Print the lines in the listing below that fall between the line with "w).rtc = s.rtc := rfl" and the line with "w).therm = s.therm := rfl", those two lines included, exactly as they stand and with nothing else.

• Source material:
◇ ◇ ◇
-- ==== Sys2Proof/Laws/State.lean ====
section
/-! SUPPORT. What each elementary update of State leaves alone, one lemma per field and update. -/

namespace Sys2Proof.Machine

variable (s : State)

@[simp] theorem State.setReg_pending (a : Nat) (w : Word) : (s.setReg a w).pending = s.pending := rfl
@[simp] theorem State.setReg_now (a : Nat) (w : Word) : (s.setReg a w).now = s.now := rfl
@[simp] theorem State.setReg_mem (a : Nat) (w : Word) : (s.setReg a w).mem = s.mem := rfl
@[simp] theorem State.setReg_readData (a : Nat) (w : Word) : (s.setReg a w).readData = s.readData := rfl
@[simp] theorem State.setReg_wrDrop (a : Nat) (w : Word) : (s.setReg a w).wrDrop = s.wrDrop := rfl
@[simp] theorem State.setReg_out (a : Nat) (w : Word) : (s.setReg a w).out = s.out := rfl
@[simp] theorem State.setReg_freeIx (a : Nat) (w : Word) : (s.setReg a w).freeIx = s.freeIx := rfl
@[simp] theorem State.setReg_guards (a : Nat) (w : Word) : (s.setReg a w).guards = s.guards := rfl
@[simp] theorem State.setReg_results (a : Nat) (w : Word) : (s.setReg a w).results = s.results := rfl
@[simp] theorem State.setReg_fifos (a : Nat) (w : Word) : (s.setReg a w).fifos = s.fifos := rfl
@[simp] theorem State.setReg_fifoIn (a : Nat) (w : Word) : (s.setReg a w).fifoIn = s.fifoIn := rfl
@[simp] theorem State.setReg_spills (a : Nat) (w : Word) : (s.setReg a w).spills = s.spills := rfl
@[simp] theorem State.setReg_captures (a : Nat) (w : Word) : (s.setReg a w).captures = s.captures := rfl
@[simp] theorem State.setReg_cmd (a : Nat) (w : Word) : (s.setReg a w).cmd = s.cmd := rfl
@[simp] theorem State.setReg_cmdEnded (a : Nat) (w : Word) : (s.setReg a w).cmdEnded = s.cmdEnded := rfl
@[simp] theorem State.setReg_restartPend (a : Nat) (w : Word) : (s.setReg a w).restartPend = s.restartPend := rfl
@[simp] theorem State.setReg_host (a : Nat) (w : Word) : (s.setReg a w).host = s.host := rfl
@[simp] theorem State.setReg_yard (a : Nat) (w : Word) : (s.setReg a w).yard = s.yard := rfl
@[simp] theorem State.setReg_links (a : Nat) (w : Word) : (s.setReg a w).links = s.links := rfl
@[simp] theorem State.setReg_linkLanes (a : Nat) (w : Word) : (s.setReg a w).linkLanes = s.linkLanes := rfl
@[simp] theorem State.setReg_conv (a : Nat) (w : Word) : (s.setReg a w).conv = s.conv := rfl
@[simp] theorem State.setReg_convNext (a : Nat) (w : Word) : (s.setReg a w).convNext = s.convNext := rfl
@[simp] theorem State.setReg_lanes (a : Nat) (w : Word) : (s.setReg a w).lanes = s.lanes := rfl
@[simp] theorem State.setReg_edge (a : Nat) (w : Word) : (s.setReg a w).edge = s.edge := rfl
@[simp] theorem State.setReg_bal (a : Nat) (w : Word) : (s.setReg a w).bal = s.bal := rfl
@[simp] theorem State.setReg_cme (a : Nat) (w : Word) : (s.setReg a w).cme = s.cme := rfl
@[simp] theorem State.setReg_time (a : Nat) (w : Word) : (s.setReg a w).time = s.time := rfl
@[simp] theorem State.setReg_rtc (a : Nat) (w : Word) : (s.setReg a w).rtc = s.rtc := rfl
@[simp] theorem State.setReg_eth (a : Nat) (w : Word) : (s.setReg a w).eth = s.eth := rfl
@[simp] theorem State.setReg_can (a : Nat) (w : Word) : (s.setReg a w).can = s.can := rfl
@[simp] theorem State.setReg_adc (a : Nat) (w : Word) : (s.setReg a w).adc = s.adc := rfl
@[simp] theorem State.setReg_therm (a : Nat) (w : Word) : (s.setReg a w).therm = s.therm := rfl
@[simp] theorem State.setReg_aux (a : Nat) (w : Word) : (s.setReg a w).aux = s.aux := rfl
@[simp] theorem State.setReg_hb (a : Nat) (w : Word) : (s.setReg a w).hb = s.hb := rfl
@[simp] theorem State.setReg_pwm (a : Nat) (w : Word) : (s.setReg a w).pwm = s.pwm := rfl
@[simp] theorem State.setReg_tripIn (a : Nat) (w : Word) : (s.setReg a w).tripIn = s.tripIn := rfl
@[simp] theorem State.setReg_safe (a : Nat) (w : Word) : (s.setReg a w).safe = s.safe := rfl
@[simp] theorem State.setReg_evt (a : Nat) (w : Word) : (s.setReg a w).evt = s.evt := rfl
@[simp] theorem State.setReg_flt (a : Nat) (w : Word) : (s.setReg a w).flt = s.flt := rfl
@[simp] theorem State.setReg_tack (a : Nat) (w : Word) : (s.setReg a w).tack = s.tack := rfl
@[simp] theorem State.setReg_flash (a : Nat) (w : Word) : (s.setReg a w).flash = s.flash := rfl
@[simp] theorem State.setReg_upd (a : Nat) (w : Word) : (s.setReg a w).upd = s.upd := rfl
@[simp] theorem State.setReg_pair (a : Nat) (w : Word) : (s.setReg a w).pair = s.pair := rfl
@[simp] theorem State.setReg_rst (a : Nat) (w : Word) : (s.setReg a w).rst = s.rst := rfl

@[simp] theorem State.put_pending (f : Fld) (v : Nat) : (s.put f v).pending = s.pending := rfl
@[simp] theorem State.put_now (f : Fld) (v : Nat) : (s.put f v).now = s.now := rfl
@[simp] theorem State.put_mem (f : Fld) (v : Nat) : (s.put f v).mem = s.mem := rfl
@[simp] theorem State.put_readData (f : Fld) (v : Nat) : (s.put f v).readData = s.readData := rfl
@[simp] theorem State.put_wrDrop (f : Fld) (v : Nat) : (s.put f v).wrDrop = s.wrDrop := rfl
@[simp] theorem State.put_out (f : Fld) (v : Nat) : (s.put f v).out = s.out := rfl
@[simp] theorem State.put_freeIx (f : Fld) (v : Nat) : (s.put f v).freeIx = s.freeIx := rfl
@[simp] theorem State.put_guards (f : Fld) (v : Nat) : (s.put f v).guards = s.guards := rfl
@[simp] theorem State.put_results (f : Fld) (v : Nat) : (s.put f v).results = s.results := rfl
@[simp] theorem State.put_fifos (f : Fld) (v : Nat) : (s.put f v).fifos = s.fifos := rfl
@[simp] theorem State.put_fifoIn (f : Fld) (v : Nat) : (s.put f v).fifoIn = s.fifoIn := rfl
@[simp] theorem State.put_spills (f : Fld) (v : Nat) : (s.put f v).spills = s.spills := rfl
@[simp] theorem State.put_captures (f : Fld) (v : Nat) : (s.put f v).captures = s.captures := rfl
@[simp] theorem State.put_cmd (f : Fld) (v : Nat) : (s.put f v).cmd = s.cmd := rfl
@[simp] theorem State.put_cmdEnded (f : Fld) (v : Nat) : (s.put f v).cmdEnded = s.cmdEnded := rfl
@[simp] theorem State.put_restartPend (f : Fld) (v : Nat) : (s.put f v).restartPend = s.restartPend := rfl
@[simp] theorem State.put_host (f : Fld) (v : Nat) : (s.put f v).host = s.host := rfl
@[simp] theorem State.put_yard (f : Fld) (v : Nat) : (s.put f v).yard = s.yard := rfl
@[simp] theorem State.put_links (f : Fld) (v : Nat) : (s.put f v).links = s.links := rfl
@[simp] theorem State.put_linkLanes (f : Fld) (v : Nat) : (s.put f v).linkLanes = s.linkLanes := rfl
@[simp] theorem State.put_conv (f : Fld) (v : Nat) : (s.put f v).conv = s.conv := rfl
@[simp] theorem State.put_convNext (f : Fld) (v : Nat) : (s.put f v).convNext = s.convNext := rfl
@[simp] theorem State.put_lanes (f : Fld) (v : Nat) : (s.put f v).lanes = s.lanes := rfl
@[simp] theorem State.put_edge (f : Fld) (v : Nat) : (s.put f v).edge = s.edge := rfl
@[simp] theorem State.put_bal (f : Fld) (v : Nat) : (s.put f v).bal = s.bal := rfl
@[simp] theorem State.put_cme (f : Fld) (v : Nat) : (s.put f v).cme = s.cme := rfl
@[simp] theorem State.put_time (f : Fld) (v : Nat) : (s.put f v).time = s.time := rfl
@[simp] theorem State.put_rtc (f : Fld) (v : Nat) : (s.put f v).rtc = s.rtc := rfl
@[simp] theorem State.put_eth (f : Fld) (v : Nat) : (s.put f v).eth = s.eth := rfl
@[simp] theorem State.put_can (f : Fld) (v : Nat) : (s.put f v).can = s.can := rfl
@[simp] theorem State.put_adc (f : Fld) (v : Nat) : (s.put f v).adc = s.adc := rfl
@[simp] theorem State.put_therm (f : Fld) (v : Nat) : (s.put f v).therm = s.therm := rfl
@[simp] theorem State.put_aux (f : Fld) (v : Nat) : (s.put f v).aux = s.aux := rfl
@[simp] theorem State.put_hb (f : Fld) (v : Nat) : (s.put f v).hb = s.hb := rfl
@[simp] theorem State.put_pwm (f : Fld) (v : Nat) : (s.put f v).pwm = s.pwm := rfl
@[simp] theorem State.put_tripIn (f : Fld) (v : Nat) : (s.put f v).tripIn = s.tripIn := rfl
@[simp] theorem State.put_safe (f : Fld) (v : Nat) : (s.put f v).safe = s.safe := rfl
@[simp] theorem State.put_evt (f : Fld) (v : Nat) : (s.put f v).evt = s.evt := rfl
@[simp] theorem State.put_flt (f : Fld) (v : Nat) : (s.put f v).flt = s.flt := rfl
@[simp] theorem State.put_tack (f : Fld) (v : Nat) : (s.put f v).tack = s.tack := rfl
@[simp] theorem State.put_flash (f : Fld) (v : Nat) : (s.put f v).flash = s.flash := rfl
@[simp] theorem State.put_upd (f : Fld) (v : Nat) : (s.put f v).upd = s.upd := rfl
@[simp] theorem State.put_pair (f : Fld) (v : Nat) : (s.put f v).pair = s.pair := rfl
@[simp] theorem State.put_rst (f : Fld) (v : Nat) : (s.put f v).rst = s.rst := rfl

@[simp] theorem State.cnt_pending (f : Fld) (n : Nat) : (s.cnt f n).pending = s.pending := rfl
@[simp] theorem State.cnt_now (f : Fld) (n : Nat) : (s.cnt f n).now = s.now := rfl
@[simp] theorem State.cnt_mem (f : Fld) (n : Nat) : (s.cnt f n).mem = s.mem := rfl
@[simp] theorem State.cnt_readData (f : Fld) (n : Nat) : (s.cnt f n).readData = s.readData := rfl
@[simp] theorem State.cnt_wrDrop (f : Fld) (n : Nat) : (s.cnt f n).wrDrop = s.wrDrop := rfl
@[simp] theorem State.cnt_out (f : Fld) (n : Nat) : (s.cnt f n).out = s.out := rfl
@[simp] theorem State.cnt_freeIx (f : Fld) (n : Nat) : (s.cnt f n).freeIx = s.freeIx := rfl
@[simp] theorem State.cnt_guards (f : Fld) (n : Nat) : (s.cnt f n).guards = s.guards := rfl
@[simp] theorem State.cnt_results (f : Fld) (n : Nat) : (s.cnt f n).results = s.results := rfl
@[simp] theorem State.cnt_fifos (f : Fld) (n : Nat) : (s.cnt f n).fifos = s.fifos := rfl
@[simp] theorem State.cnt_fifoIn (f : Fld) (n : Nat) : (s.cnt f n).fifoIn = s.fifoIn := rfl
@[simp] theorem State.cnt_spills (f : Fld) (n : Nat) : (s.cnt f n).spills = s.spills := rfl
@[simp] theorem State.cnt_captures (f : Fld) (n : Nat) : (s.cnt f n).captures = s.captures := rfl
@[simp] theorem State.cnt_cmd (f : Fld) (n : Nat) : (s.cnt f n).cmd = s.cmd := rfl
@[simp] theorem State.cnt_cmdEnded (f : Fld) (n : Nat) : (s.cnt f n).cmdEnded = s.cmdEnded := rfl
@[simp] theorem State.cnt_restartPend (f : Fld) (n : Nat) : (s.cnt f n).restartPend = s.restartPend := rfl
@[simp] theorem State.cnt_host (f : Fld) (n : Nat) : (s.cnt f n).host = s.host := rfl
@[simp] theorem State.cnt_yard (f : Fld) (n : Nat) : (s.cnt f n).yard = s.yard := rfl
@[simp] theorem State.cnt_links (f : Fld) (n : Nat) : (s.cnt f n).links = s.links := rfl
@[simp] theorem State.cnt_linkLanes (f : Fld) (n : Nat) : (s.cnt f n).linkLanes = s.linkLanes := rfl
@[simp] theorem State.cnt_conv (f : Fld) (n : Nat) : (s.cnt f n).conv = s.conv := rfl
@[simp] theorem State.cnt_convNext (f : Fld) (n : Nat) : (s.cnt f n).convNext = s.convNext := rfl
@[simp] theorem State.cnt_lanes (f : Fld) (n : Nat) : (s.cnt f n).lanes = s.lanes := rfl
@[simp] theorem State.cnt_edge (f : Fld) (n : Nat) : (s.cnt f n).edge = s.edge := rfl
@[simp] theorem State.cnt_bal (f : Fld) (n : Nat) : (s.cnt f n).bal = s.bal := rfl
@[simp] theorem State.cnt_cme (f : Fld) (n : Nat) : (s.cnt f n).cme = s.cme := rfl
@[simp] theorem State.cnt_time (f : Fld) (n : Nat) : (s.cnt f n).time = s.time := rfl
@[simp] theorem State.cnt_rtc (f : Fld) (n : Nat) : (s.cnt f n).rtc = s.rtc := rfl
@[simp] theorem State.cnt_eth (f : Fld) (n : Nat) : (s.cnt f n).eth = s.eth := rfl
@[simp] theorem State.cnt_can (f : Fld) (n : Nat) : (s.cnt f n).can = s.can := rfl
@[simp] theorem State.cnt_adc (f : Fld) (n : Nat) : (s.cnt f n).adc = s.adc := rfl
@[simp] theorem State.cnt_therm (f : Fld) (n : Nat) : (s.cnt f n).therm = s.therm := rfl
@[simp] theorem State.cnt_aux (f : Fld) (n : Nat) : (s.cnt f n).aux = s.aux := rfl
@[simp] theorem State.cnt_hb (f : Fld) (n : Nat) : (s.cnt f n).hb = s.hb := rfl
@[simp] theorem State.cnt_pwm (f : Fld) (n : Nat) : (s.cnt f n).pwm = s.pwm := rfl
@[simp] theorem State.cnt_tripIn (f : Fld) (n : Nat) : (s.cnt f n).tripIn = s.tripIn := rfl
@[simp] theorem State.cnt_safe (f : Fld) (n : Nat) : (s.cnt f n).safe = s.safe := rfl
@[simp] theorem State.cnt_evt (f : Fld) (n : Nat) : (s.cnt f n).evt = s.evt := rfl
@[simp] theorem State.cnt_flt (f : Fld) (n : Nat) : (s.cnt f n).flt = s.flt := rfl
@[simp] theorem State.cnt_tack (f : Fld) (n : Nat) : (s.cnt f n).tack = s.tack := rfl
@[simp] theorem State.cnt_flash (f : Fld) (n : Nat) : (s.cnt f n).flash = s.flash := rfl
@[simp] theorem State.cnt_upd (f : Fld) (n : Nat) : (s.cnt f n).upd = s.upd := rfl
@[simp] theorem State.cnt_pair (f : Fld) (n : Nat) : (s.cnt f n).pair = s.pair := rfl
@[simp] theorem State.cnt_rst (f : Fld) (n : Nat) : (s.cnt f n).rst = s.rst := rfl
◇ ◇ ◇
• Task result:
@[simp] theorem State.setReg_rtc (a : Nat) (w : Word) : (s.setReg a w).rtc = s.rtc := rfl
@[simp] theorem State.setReg_eth (a : Nat) (w : Word) : (s.setReg a w).eth = s.eth := rfl
@[simp] theorem State.setReg_can (a : Nat) (w : Word) : (s.setReg a w).can = s.can := rfl
@[simp] theorem State.setReg_adc (a : Nat) (w : Word) : (s.setReg a w).adc = s.adc := rfl
@[simp] theorem State.setReg_therm (a : Nat) (w : Word) : (s.setReg a w).therm = s.therm := rfl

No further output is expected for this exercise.